/-! ## Thresholds (Table 7.3) -/

def warnStep (s : State) : State :=
  let T := s.therm
  let w : Int := T.warnc.toNat * 16
  if T.inwarn = false ∧ w ≤ T.tmax then thermEvent 1 T.tsrc.val { s with therm := { T with inwarn := true } }
  else if T.inwarn = true ∧ T.tmax < w - 48 then thermEvent 2 T.tsrc.val { s with therm := { T with inwarn := false } }
  else s

/-- THROTTLE is entered or left (R184, R185, R223). The orderly stop changes no level. -/
def throttleStep (s : State) : State :=
  let T := s.therm
  if T.inthrot = false ∧ 1680 ≤ T.tmax then
    let s := thermEvent 3 T.tsrc.val { s with therm := { T with inthrot := true }, level := { s.level with thlim := 1 } }
    if T.stop.isSome then s else forceL1 s
  else if T.inthrot = true ∧ T.tmax < 1600 then
    thermEvent 4 T.tsrc.val { s with therm := { T with inthrot := false }, level := { s.level with thlim := 3 } }
  else s

/-! ## Slope, stop and cut (R227 to R232) -/

/-- Rounds back and the Tmax then (R228). -/
def slopeBase (T : ThermSt) : Nat × Int :=
  let k := min 4 T.hist.length
  (k, if k = 0 then T.tmax else T.hist.getD (k - 1) T.tmax)

/-- The projection Tmax + S × 2.5 ms reaches 125 °C, without rounding (R227). -/
def projects (T : ThermSt) : Bool :=
  let (k, old) := slopeBase T
  if k = 0 then decide (2000 ≤ T.tmax)
  else decide (4000 * (k : Int) ≤ 2 * (k : Int) * T.tmax + 5 * (T.tmax - old))

/-- SLOPE as recorded: rounded to nearest, ties away from zero, saturated to 16 bits (Table 7.6). -/
def slopeWord (T : ThermSt) : BitVec 16 :=
  let (k, old) := slopeBase T
  if k = 0 then 0
  else
    let d := T.tmax - old
    let m : Int := ((2 * d.natAbs + k) / (2 * k) : Nat)
    BitVec.ofInt 16 (satInt 16 (if d < 0 then -m else m))

/-- BROKEN of the thermal record. -/
def brokenBits (T : ThermSt) : BitVec 6 :=
  (List.range 6).foldl (fun m n => if vgetD T.valid n true then m else m ||| BitVec.twoPow 6 n) 0

/-- The record of a new stop or cut by slope (Table 7.6). -/
def stopRecord (kind step : Nat) (s : State) : ThermRec :=
  let T := s.therm
  ⟨BitVec.ofNat 2 kind, BitVec.ofNat 3 step, false, false, false, brokenBits T, 0, BitVec.ofInt 16 T.tmax,
   BitVec.ofNat 3 T.tsrc.val, slopeWord T, s.time.hive, 98⟩

/-- A PMIC is declared: the owner has started and declared no fixed supply (R181; before that the device sends no
frame, R135). -/
def pmicDeclared (s : State) : Bool := !s.level.fixed && s.boot.phase == .done

/-- VCORE is off, or may go off, or its SET frame is not yet acknowledged: asleep or in sleep entry after an acknowledged
OFF frame, an OFF frame in progress, or a wake in progress. -/
def vcoreOff (s : State) : Bool :=
  ((s.time.mode == .hibernate || s.time.mode == .dormant) && !s.sleep.wake.von) ||
  (s.time.mode == .releasing && s.time.relAck) ||
  (match s.sleep.entry with | some e => e.vOff | none => false) ||
  s.level.srl.any (fun f => f.started.isSome && isOff f.why)

/-- The AON island's part of a cut: THERM_N low, pad holds latched, domains cut, the post-stop state (R231, R234).
The OFF frame is sent only when no frame is in progress and a PMIC is declared. -/
def cutDomains (s : State) : State :=
  let (_, s) := latchPads s
  let left := endFrames s.level.srl
  let sendOff := left.isEmpty && pmicDeclared s
  let ack := sendOff || vcoreOff s
  let s := dropWorking s
  let s := { s with
    therm := { s.therm with thermLow := true, wakeOut := false }
    level := { s.level with srl := left, change := none, pll := none, forceNext := false }
    sleep := { s.sleep with
      entry := none, armed := ArmedSet.empty, domains := 1, upAt := Vector.replicate 12 none, discard := false
      bypass := false, listenTo := 0 }
    time := { s.time with mode := .postStop, relAck := ack, valid := false } }
  if sendOff then s.pushFrame (offFrame .stopOff s.time.phys) else s

/-- The immediate cut by the slope rule (R231): a running orderly stop is abandoned, and the record keeps its STEP,
JDONE, LFSENT and STOPT (Example 7.A); without one the record is new. -/
def cutBySlope (s : State) : State :=
  let R := s.therm.record
  let rec' : ThermRec := match s.therm.stop with
    | some st => { R with
        kind := 2, abandon := true, step := BitVec.ofNat 3 st.step, tmax := BitVec.ofInt 16 s.therm.tmax
        tsrc := BitVec.ofNat 3 s.therm.tsrc.val, slope := slopeWord s.therm }
    | none => stopRecord 2 0 s
  cutDomains (stopAbandon { s with therm := { s.therm with record := rec' } })

/-- A core at the start of the stop: an invocation at a boundary, or in a stalled instruction, ends at once, and any other
at its next boundary (Table 7.5 step 1). -/
def stopCore (k : Core) : Core :=
  if k.stall.isSome = true ∨ k.paid = 0 then
    { k with inv := none, stall := none, resuming := false, paused := false, paid := 0, wokeEnd := true }
  else { k with inv := k.inv.map (fun v => { v with stopped := true }), paused := false }

/-- Every invocation ends with no fault code, no record and no change to FRUN (Table 7.5 step 1). -/
def endAll (s : State) : State :=
  { s with
    cores := vmap stopCore s.cores
    ctx := Vector.replicate 16 none
    host := { s.host with running := none, req := none } }

/-- The orderly stop starts (R227, Table 7.5 step 1). A sleep entry in progress ends without retiring, and with it the
armed set and its bypass. A level change ends where it stands and no further frame is sent; one in progress goes on to
its 24th period. -/
def startStop (s : State) : State :=
  let s := { s with
    therm := { s.therm with
      record := stopRecord 1 1 s, thermLow := true, stop := some ⟨1, s.time.phys, false⟩, frozen := true }
    level := { s.level with change := none, tgt := s.level.cur, srl := endFrames s.level.srl, forceNext := false }
    later := s.later.filter (fun x => x != .force)
    sleep := { s.sleep with entry := none, armed := ArmedSet.empty, discard := false, bypass := false } }
  endAll s

/-- The stop decisions of a round (R223, R227). -/
def stopStep (s : State) : State :=
  if s.therm.stop.isSome then (if projects s.therm then cutBySlope s else s)
  else if 1840 ≤ s.therm.tmax then (if projects s.therm then cutBySlope s else startStop s)
  else s

/-! ## The restart check of R153 -/

/-- The boot after the check, and without one at the other resets: free-flying flight runs the fixed work of R148, which
has started at KEEPER ready; tethered flight waits for a doorbell, unless one has been rung (R150, R151). -/
def bootBegin (s : State) : State :=
  let ph : BootPhase :=
    if s.boot.testEn then .none
    else if s.boot.mode then .fixed (s.boot.keeperClk + 4096)
    else match s.boot.bell with
      | some c => .armed c
      | none => .waiting
  { s with boot := { s.boot with phase := ph, bell := none } }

━━━━━━━━━━

In the records, how many lines have the word "discard" in them? Only the number is needed.

**Reply to the task**
2